- [Work instructions] Search for the word "jobs" in the entries. Each line that holds it should be copied.

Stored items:

────────────────

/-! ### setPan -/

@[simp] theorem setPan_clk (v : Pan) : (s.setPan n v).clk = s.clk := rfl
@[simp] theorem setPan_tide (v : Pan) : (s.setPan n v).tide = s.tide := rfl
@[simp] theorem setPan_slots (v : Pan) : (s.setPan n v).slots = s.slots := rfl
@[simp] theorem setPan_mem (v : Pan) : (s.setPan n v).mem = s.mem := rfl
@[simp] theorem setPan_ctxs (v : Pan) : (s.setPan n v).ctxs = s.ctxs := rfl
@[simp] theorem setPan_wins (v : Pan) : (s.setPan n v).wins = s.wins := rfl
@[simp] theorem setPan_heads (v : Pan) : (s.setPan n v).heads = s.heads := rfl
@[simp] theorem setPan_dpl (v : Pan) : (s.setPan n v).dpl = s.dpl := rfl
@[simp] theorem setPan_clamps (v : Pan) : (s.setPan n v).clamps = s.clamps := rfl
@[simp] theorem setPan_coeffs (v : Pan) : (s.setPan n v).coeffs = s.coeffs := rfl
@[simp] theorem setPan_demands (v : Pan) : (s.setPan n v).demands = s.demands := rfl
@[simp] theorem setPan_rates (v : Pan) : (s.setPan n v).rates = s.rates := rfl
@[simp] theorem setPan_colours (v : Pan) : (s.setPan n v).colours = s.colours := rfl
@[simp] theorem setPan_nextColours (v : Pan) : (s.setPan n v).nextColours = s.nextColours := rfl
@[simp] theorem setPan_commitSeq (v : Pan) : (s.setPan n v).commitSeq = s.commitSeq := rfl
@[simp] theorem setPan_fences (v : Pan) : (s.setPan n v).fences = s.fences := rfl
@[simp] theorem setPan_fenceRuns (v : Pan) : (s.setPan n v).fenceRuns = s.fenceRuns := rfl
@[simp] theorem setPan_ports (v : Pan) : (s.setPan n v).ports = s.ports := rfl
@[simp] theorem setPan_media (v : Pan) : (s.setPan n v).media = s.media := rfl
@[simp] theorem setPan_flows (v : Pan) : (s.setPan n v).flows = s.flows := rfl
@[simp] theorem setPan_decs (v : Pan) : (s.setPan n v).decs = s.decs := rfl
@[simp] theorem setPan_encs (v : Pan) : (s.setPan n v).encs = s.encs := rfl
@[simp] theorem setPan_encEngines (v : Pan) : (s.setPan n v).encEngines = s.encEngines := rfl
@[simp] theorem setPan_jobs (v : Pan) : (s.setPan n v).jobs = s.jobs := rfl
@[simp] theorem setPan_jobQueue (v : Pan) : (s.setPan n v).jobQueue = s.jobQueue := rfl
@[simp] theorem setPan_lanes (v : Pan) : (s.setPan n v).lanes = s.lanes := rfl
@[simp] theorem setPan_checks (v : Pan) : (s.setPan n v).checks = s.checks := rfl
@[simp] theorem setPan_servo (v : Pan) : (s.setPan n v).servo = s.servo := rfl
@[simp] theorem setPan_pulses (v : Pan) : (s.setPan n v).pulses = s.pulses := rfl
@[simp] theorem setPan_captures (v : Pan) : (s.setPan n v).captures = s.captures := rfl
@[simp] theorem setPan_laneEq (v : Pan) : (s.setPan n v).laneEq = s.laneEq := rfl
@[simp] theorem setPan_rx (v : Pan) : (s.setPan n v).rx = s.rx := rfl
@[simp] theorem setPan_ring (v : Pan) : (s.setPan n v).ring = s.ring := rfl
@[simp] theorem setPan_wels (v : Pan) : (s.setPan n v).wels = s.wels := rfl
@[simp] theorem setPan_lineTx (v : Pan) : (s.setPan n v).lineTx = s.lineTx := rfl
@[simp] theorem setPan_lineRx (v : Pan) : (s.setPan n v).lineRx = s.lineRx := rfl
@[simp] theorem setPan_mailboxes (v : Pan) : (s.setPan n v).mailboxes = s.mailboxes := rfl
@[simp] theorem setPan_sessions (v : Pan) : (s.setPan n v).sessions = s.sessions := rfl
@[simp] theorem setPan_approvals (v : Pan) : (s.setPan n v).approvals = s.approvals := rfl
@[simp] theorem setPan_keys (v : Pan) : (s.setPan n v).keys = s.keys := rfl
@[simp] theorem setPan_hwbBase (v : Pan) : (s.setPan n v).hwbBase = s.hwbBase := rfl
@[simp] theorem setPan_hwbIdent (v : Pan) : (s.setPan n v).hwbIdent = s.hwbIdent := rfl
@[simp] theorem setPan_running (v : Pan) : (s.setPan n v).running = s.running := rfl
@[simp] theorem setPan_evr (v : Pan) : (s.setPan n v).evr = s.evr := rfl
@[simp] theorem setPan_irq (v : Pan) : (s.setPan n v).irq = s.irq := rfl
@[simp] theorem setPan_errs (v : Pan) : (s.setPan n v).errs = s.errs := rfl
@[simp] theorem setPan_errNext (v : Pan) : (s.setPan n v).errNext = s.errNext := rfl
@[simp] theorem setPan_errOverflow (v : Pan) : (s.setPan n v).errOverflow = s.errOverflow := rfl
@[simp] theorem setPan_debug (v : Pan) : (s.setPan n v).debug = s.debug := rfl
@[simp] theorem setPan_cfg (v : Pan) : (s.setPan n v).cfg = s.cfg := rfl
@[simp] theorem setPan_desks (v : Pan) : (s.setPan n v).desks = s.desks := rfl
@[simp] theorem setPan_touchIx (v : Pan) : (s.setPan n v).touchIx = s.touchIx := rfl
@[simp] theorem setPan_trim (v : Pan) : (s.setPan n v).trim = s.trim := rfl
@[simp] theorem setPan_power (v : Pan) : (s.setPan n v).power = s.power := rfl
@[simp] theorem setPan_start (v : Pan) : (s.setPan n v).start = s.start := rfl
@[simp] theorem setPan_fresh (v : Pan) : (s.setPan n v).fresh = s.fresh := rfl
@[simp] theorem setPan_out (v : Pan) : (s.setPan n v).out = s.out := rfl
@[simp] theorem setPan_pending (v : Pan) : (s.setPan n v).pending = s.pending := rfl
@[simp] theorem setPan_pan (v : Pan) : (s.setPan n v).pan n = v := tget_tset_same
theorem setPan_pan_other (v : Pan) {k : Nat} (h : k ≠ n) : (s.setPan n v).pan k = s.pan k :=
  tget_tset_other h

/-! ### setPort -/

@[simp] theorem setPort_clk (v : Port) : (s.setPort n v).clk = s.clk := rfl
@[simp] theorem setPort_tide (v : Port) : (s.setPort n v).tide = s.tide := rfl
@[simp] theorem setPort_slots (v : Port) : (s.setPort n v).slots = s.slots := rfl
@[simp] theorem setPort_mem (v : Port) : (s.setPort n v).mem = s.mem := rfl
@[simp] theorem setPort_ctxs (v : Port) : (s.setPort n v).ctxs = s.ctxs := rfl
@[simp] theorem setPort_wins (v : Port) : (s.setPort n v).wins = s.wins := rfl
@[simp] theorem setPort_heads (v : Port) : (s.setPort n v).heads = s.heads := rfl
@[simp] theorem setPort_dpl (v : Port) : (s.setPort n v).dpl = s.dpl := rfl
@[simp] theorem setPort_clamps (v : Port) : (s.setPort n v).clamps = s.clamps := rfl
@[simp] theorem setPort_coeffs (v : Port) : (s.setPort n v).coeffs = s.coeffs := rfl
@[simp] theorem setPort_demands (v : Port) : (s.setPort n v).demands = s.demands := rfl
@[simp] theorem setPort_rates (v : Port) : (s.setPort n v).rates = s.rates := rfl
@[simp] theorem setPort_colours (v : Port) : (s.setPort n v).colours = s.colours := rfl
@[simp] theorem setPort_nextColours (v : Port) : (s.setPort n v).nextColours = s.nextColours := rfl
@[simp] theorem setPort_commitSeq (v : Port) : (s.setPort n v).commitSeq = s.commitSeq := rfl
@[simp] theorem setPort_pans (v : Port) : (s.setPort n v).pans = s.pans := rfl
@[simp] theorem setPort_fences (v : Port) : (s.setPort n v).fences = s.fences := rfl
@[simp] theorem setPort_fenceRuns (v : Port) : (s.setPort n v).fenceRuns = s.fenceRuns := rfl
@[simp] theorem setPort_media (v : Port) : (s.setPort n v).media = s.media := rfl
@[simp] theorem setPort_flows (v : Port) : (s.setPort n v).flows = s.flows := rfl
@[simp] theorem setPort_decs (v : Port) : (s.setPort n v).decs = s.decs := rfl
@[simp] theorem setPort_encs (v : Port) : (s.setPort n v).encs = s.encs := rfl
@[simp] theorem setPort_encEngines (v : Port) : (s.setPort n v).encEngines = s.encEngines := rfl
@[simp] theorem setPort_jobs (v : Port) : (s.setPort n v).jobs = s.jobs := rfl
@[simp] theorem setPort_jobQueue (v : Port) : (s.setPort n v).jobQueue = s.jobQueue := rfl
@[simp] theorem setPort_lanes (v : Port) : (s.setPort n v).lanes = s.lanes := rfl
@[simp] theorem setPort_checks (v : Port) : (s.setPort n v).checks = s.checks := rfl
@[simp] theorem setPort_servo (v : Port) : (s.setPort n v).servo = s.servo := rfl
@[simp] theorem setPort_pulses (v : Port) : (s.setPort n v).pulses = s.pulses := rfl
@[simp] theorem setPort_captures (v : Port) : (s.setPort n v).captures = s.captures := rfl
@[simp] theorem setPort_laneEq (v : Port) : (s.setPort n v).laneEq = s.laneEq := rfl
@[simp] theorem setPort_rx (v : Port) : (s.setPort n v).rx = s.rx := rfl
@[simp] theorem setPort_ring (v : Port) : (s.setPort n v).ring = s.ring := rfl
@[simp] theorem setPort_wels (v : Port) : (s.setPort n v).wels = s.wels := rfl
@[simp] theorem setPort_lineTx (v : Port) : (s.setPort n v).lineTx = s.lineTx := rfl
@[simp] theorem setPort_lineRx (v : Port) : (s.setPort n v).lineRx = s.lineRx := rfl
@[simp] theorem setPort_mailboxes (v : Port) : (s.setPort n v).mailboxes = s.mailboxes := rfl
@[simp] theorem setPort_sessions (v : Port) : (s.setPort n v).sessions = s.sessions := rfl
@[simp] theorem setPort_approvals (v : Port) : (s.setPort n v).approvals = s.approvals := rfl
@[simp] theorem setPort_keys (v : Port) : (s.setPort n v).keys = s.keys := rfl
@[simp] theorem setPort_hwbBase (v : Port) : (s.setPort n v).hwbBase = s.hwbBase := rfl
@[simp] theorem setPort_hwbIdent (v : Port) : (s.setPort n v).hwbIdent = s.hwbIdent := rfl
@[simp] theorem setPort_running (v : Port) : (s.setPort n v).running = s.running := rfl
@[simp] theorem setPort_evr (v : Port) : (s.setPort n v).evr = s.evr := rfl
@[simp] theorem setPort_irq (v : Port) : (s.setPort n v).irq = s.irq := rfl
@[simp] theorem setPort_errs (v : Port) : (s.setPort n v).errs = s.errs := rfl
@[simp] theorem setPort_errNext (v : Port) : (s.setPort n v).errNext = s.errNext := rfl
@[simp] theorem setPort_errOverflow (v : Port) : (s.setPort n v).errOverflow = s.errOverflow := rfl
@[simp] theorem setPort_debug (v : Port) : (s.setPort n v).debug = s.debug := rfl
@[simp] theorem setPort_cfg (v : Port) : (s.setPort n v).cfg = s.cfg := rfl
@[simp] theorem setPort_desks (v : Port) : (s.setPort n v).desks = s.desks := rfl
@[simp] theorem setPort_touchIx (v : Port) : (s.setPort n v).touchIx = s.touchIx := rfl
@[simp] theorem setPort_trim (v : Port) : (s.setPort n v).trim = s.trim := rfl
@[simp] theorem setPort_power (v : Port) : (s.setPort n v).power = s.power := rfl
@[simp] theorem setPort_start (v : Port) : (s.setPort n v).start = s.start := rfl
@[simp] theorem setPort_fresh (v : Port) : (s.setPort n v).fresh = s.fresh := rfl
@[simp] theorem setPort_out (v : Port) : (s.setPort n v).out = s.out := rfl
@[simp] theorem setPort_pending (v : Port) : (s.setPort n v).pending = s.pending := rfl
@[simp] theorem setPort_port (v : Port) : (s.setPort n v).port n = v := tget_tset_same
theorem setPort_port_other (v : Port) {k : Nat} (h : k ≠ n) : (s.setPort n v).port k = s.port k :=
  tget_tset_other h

────────────────

- [Final answer]
@[simp] theorem setPan_jobs (v : Pan) : (s.setPan n v).jobs = s.jobs := rfl
@[simp] theorem setPort_jobs (v : Port) : (s.setPort n v).jobs = s.jobs := rfl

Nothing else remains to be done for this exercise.